— AIM OF THE EXERCISE —
What you give back should be exactly the opening lines of the data, ending with the line that contains "ρ = ρ k := rfl" and including it.

— EXERCISE INPUTS —
-- ==== Sys2Proof/Laws/Num.lean ====
section
/-! SUPPORT. The operations on terms agree with the real and complex numbers the terms stand for (00_scope.md R7, R10):
one lemma per operation. -/

namespace Sys2Proof

/-! ## Real terms -/

theorem RNum.rat?_eq_some {a : RNum} {q : Rat} (h : a.rat? = some q) : a = .rat q := by
  cases a <;> simp_all [RNum.rat?]

@[simp] theorem RNum.rat?_rat (q : Rat) : (RNum.rat q).rat? = some q := rfl

@[simp] theorem RNum.val_rat (ρ : Nat → ℝ) (q : Rat) : (RNum.rat q).val ρ = (q : ℝ) := rfl

@[simp] theorem RNum.val_pi (ρ : Nat → ℝ) : RNum.pi.val ρ = Real.pi := rfl

@[simp] theorem RNum.val_atom (ρ : Nat → ℝ) (k : Nat) : (RNum.atom k).val ρ = ρ k := rfl

@[simp] theorem RNum.val_zero (ρ : Nat → ℝ) : RNum.zero.val ρ = 0 := by simp [RNum.zero]

@[simp] theorem RNum.val_one (ρ : Nat → ℝ) : RNum.one.val ρ = 1 := by simp [RNum.one]

@[simp] theorem RNum.val_ofNat (ρ : Nat → ℝ) (n : Nat) : (RNum.ofNat n).val ρ = n := by simp [RNum.ofNat]

/-- The values of two terms that may be written as rational numbers. -/
theorem RNum.rat?_cases (a : RNum) : (∃ q, a = .rat q ∧ a.rat? = some q) ∨ a.rat? = none := by
  rcases h : a.rat? with _ | q
  · exact .inr rfl
  · exact .inl ⟨q, rat?_eq_some h, rfl⟩

@[simp] theorem RNum.val_plus (ρ : Nat → ℝ) (a b : RNum) : (a.plus b).val ρ = a.val ρ + b.val ρ := by
  obtain ⟨p, rfl, -⟩ | ha := rat?_cases a <;> obtain ⟨q, rfl, -⟩ | hb := rat?_cases b
  · simp [plus]
  · simp only [plus, rat?_rat, hb]; split_ifs with h <;> simp [val, h]
  · simp only [plus, rat?_rat, ha]; split_ifs with h <;> simp [val, h]
  · simp [plus, ha, hb, val]

@[simp] theorem RNum.val_minus (ρ : Nat → ℝ) (a : RNum) : a.minus.val ρ = -a.val ρ := by
  obtain ⟨p, rfl, -⟩ | ha := rat?_cases a
  · simp [minus]
  · simp [minus, ha, val]

@[simp] theorem RNum.val_sub (ρ : Nat → ℝ) (a b : RNum) : (a.sub b).val ρ = a.val ρ - b.val ρ := by
  simp [sub, sub_eq_add_neg]

@[simp] theorem RNum.val_times (ρ : Nat → ℝ) (a b : RNum) : (a.times b).val ρ = a.val ρ * b.val ρ := by
  obtain ⟨p, rfl, -⟩ | ha := rat?_cases a <;> obtain ⟨q, rfl, -⟩ | hb := rat?_cases b
  · simp [times]
  · simp only [times, rat?_rat, hb]; split_ifs with h h1 <;> simp [val, *]
  · simp only [times, rat?_rat, ha]; split_ifs with h h1 <;> simp [val, *]
  · simp [times, ha, hb, val]

@[simp] theorem RNum.val_quot (ρ : Nat → ℝ) (a b : RNum) : (a.quot b).val ρ = a.val ρ / b.val ρ := by
  obtain ⟨p, rfl, -⟩ | ha := rat?_cases a <;> obtain ⟨q, rfl, -⟩ | hb := rat?_cases b
  · simp only [quot, rat?_rat]; split_ifs with h <;> simp [val]
  · simp only [quot, rat?_rat, hb]; split_ifs with h <;> simp [val, *]
  · simp only [quot, rat?_rat, ha]; split_ifs with h <;> simp [val, *]
  · simp [quot, ha, hb, val]

/-- A square root that `ratRoot?` finds is one. -/
theorem ratRoot?_spec {q r : Rat} (h : ratRoot? q = some r) : 0 ≤ r ∧ r * r = q := by
  simp only [ratRoot?] at h
  split_ifs at h with h1
  simp only [Option.some.injEq] at h
  subst h
  exact ⟨by positivity, h1⟩

@[simp] theorem RNum.val_root (ρ : Nat → ℝ) (a : RNum) : a.root.val ρ = Real.sqrt (a.val ρ) := by
  obtain ⟨q, rfl, -⟩ | ha := rat?_cases a
  · simp only [root, rat?_rat]
    rcases h : ratRoot? q with _ | r
    · simp [val]
    · obtain ⟨h0, h1⟩ := ratRoot?_spec h
      have h2 : (q : ℝ) = (r : ℝ) * r := by rw [← h1]; push_cast; ring
      simp only [val_rat, h2]
      rw [Real.sqrt_mul_self (by exact_mod_cast h0)]
  · simp [root, ha, val]

@[simp] theorem RNum.val_cosine (ρ : Nat → ℝ) (a : RNum) : a.cosine.val ρ = Real.cos (a.val ρ) := by
  unfold cosine; split_ifs with h <;> simp [h, val]

@[simp] theorem RNum.val_sine (ρ : Nat → ℝ) (a : RNum) : a.sine.val ρ = Real.sin (a.val ρ) := by
  unfold sine; split_ifs with h <;> simp [h, val]

theorem rat_cast_of_den_one {q : Rat} (h : q.den = 1) : (q : ℝ) = (q.num : ℝ) := by
  have : (q.num : Rat) = q := Rat.coe_int_num_of_den_eq_one h
  exact_mod_cast congrArg (fun x : Rat => (x : ℝ)) this.symm

theorem rat_cast_of_den_two {q : Rat} (h : q.den = 2) : (q : ℝ) = (q.num : ℝ) / 2 := by
  have : q = (q.num : Rat) / (q.den : Rat) := (Rat.num_div_den q).symm
  rw [h] at this
  conv_lhs => rw [this]
  push_cast
  rfl

theorem rat_num_odd_of_den_two {q : Rat} (h : q.den = 2) : q.num % 2 = 1 := by
  have := q.reduced
  rw [h] at this
  have h2 : ¬ (2 : ℕ) ∣ q.num.natAbs := fun hd => by
    have h3 := Nat.dvd_gcd hd (dvd_refl 2)
    rw [Nat.Coprime] at this
    omega
  omega

@[simp] theorem RNum.val_cosPi (ρ : Nat → ℝ) (q : Rat) : (cosPi q).val ρ = Real.cos (Real.pi * q) := by
  unfold cosPi
  split_ifs with h1 h2 h3
  · obtain ⟨k, hk⟩ : ∃ k : ℤ, q.num = 2 * k := ⟨q.num / 2, by omega⟩
    rw [rat_cast_of_den_one h1, hk]
    have : Real.pi * ((2 * k : ℤ) : ℝ) = (k : ℝ) * (2 * Real.pi) := by push_cast; ring
    rw [this, Real.cos_int_mul_two_pi]; simp
  · obtain ⟨k, hk⟩ : ∃ k : ℤ, q.num = 2 * k + 1 := ⟨q.num / 2, by omega⟩
    rw [rat_cast_of_den_one h1, hk]
    have : Real.pi * ((2 * k + 1 : ℤ) : ℝ) = Real.pi + (k : ℝ) * (2 * Real.pi) := by push_cast; ring
    rw [this, Real.cos_add_int_mul_two_pi]; simp
  · have ho := rat_num_odd_of_den_two h3
    obtain ⟨k, hk⟩ : ∃ k : ℤ, q.num = 2 * k + 1 := ⟨q.num / 2, by omega⟩
    rw [rat_cast_of_den_two h3, hk]
    have : Real.pi * (((2 * k + 1 : ℤ) : ℝ) / 2) = (2 * k + 1) * Real.pi / 2 := by push_cast; ring
    rw [this]
    have := Real.cos_eq_zero_iff.mpr ⟨k, rfl⟩
    rw [this]; simp
  · simp [val, mul_comm]

@[simp] theorem RNum.val_sinPi (ρ : Nat → ℝ) (q : Rat) : (sinPi q).val ρ = Real.sin (Real.pi * q) := by
  unfold sinPi
  split_ifs with h1 h2 h3
  · rw [rat_cast_of_den_one h1, mul_comm, Real.sin_int_mul_pi]; simp
  · obtain ⟨k, hk⟩ : ∃ k : ℤ, q.num = 4 * k + 1 := ⟨q.num / 4, by omega⟩
    rw [rat_cast_of_den_two h2, hk]
    have : Real.pi * (((4 * k + 1 : ℤ) : ℝ) / 2) = Real.pi / 2 + (k : ℝ) * (2 * Real.pi) := by push_cast; ring
    rw [this, Real.sin_add_int_mul_two_pi]; simp
  · have ho := rat_num_odd_of_den_two h2
    obtain ⟨k, hk⟩ : ∃ k : ℤ, q.num = 4 * k + 3 := ⟨q.num / 4, by omega⟩
    rw [rat_cast_of_den_two h2, hk]
    have : Real.pi * (((4 * k + 3 : ℤ) : ℝ) / 2) = (Real.pi / 2 + Real.pi) + (k : ℝ) * (2 * Real.pi) := by
      push_cast; ring
    rw [this, Real.sin_add_int_mul_two_pi, Real.sin_add_pi]; simp
  · simp [val, mul_comm]

@[simp] theorem RNum.val_angle (ρ : Nat → ℝ) (x y : RNum) :
    (angle x y).val ρ = Complex.arg ⟨x.val ρ, y.val ρ⟩ := by
  obtain ⟨p, rfl, -⟩ | hx := rat?_cases x <;> obtain ⟨q, rfl, -⟩ | hy := rat?_cases y
  · simp only [angle, rat?_rat]
    split_ifs with hq hp
    · subst hq
      have : (⟨(p : ℝ), ((0 : Rat) : ℝ)⟩ : ℂ) = ((p : ℝ) : ℂ) := by apply Complex.ext <;> simp
      simp only [val_zero, val_rat, this]
      rw [Complex.arg_ofReal_of_nonneg (by exact_mod_cast hp)]
    · subst hq
      have : (⟨(p : ℝ), ((0 : Rat) : ℝ)⟩ : ℂ) = ((p : ℝ) : ℂ) := by apply Complex.ext <;> simp
      simp only [val_pi, val_rat, this]
      rw [Complex.arg_ofReal_of_neg (by exact_mod_cast not_le.mp hp)]
    · simp [val]
  all_goals simp [angle, *, val]

@[simp] theorem RNum.val_sum (ρ : Nat → ℝ) (n : Nat) (f : Nat → RNum) :
    (RNum.sum n f).val ρ = ∑ t ∈ Finset.range n, (f t).val ρ := by
  induction n with
  | zero => simp [RNum.sum]
  | succ n ih => simp [RNum.sum, ih, Finset.sum_range_succ]

/-! ## Complex terms -/

@[simp] theorem Cplx.val_re (ρ : Nat → ℝ) (z : Cplx) : (z.val ρ).re = z.re.val ρ := rfl

@[simp] theorem Cplx.val_im (ρ : Nat → ℝ) (z : Cplx) : (z.val ρ).im = z.im.val ρ := rfl

@[simp] theorem Cplx.val_zero (ρ : Nat → ℝ) : Cplx.zero.val ρ = 0 := by
  apply Complex.ext <;> simp [zero]

@[simp] theorem Cplx.val_one (ρ : Nat → ℝ) : Cplx.one.val ρ = 1 := by
  apply Complex.ext <;> simp [one]

@[simp] theorem Cplx.val_ofNum (ρ : Nat → ℝ) (a : RNum) : (Cplx.ofNum a).val ρ = (a.val ρ : ℂ) := by
  apply Complex.ext <;> simp [ofNum]

@[simp] theorem Cplx.val_plus (ρ : Nat → ℝ) (z w : Cplx) : (z.plus w).val ρ = z.val ρ + w.val ρ := by
  apply Complex.ext <;> simp [plus]

@[simp] theorem Cplx.val_times (ρ : Nat → ℝ) (z w : Cplx) : (z.times w).val ρ = z.val ρ * w.val ρ := by
  apply Complex.ext <;> simp [times]

@[simp] theorem Cplx.val_scale (ρ : Nat → ℝ) (a : RNum) (z : Cplx) : (z.scale a).val ρ = (a.val ρ : ℂ) * z.val ρ := by
  apply Complex.ext <;> simp [scale]

@[simp] theorem Cplx.val_conj (ρ : Nat → ℝ) (z : Cplx) : z.conj.val ρ = (starRingEnd ℂ) (z.val ρ) := by
  apply Complex.ext <;> simp [conj]

@[simp] theorem Cplx.val_normSq (ρ : Nat → ℝ) (z : Cplx) : z.normSq.val ρ = ‖z.val ρ‖ ^ 2 := by
  rw [← Complex.normSq_eq_norm_sq]
  simp [normSq, Complex.normSq_apply]

@[simp] theorem Cplx.val_abs (ρ : Nat → ℝ) (z : Cplx) : z.abs.val ρ = ‖z.val ρ‖ := by
  simp [abs]

@[simp] theorem Cplx.val_arg (ρ : Nat → ℝ) (z : Cplx) : z.arg.val ρ = (z.val ρ).arg := by
  simp [arg, Cplx.val]

@[simp] theorem Cplx.val_cis (ρ : Nat → ℝ) (t : RNum) :
    (cis t).val ρ = Complex.exp ((t.val ρ : ℂ) * Complex.I) := by
  apply Complex.ext
  · simp [cis, Complex.exp_ofReal_mul_I_re]
  · simp [cis, Complex.exp_ofReal_mul_I_im]

@[simp] theorem Cplx.val_cisPi (ρ : Nat → ℝ) (q : Rat) :
    (cisPi q).val ρ = Complex.exp ((Real.pi * q : ℝ) * Complex.I) := by
  apply Complex.ext
  · rw [Complex.exp_ofReal_mul_I_re]; simp [cisPi]
  · rw [Complex.exp_ofReal_mul_I_im]; simp [cisPi]

@[simp] theorem Cplx.val_sum (ρ : Nat → ℝ) (n : Nat) (f : Nat → Cplx) :
    (Cplx.sum n f).val ρ = ∑ t ∈ Finset.range n, (f t).val ρ := by
  induction n with
  | zero => simp [Cplx.sum]
  | succ n ih => simp [Cplx.sum, ih, Finset.sum_range_succ]

/-! ## Sequences -/

@[simp] theorem tabulate_length {α : Type} (n : Nat) (f : Nat → α) : (tabulate n f).length = n := by
  simp [tabulate]

theorem tabulate_getElem? {α : Type} (n : Nat) (f : Nat → α) (i : Nat) :
    (tabulate n f)[i]? = if i < n then some (f i) else none := by
  unfold tabulate
  rw [List.getElem?_map]
  split_ifs with h
  · rw [List.getElem?_range h]; rfl
  · rw [List.getElem?_eq_none (by simpa using h)]; rfl

theorem Cplx.nth_tabulate (n : Nat) (f : Nat → Cplx) {i : Nat} (h : i < n) : Cplx.nth (tabulate n f) i = f i := by
  rw [Cplx.nth, List.getD, tabulate_getElem?, if_pos h]; rfl

theorem RNum.nth_tabulate (n : Nat) (f : Nat → RNum) {i : Nat} (h : i < n) : RNum.nth (tabulate n f) i = f i := by
  rw [RNum.nth, List.getD, tabulate_getElem?, if_pos h]; rfl

/-! ## The OPEN parameters meet their constraints (00_scope.md R6) -/

theorem Config.positive_pos (ρ : Nat → ℝ) (n d : Nat) (y : RNum) : 0 < (Config.positive n d y).val ρ := by
  have h : (0 : ℝ) < ((((n + 1 : Nat) : Rat) / ((d + 1 : Nat) : Rat) : Rat) : ℝ) := by
    have : (0 : Rat) < ((n + 1 : Nat) : Rat) / ((d + 1 : Nat) : Rat) := by positivity
    exact_mod_cast this
  exact add_pos_of_pos_of_nonneg h (mul_self_nonneg _)

theorem Config.txAmplitude_pos (ρ : Nat → ℝ) : 0 < Config.txAmplitude.val ρ := Config.positive_pos ρ _ _ _

theorem Config.pilotValue_ne_zero (ρ : Nat → ℝ) : Config.pilotValue.val ρ ≠ 0 := by
  intro h
  have hm := Config.positive_pos ρ Config.pilotNumer Config.pilotDenom Config.pilotRest
  have hr := congrArg Complex.re h
  have hi := congrArg Complex.im h
  simp only [Config.pilotValue, Cplx.val, RNum.val, Complex.zero_re, Complex.zero_im, mul_eq_zero, hm.ne', false_or]
    at hr hi
  have := Real.sin_sq_add_cos_sq (Config.pilotAngle.val ρ)
  rw [hr, hi] at this
  norm_num at this

end Sys2Proof
end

— RESPONSE TO THIS EXERCISE —
-- ==== Sys2Proof/Laws/Num.lean ====
section
/-! SUPPORT. The operations on terms agree with the real and complex numbers the terms stand for (00_scope.md R7, R10):
one lemma per operation. -/

namespace Sys2Proof

/-! ## Real terms -/

theorem RNum.rat?_eq_some {a : RNum} {q : Rat} (h : a.rat? = some q) : a = .rat q := by
  cases a <;> simp_all [RNum.rat?]

@[simp] theorem RNum.rat?_rat (q : Rat) : (RNum.rat q).rat? = some q := rfl

@[simp] theorem RNum.val_rat (ρ : Nat → ℝ) (q : Rat) : (RNum.rat q).val ρ = (q : ℝ) := rfl

@[simp] theorem RNum.val_pi (ρ : Nat → ℝ) : RNum.pi.val ρ = Real.pi := rfl

@[simp] theorem RNum.val_atom (ρ : Nat → ℝ) (k : Nat) : (RNum.atom k).val ρ = ρ k := rfl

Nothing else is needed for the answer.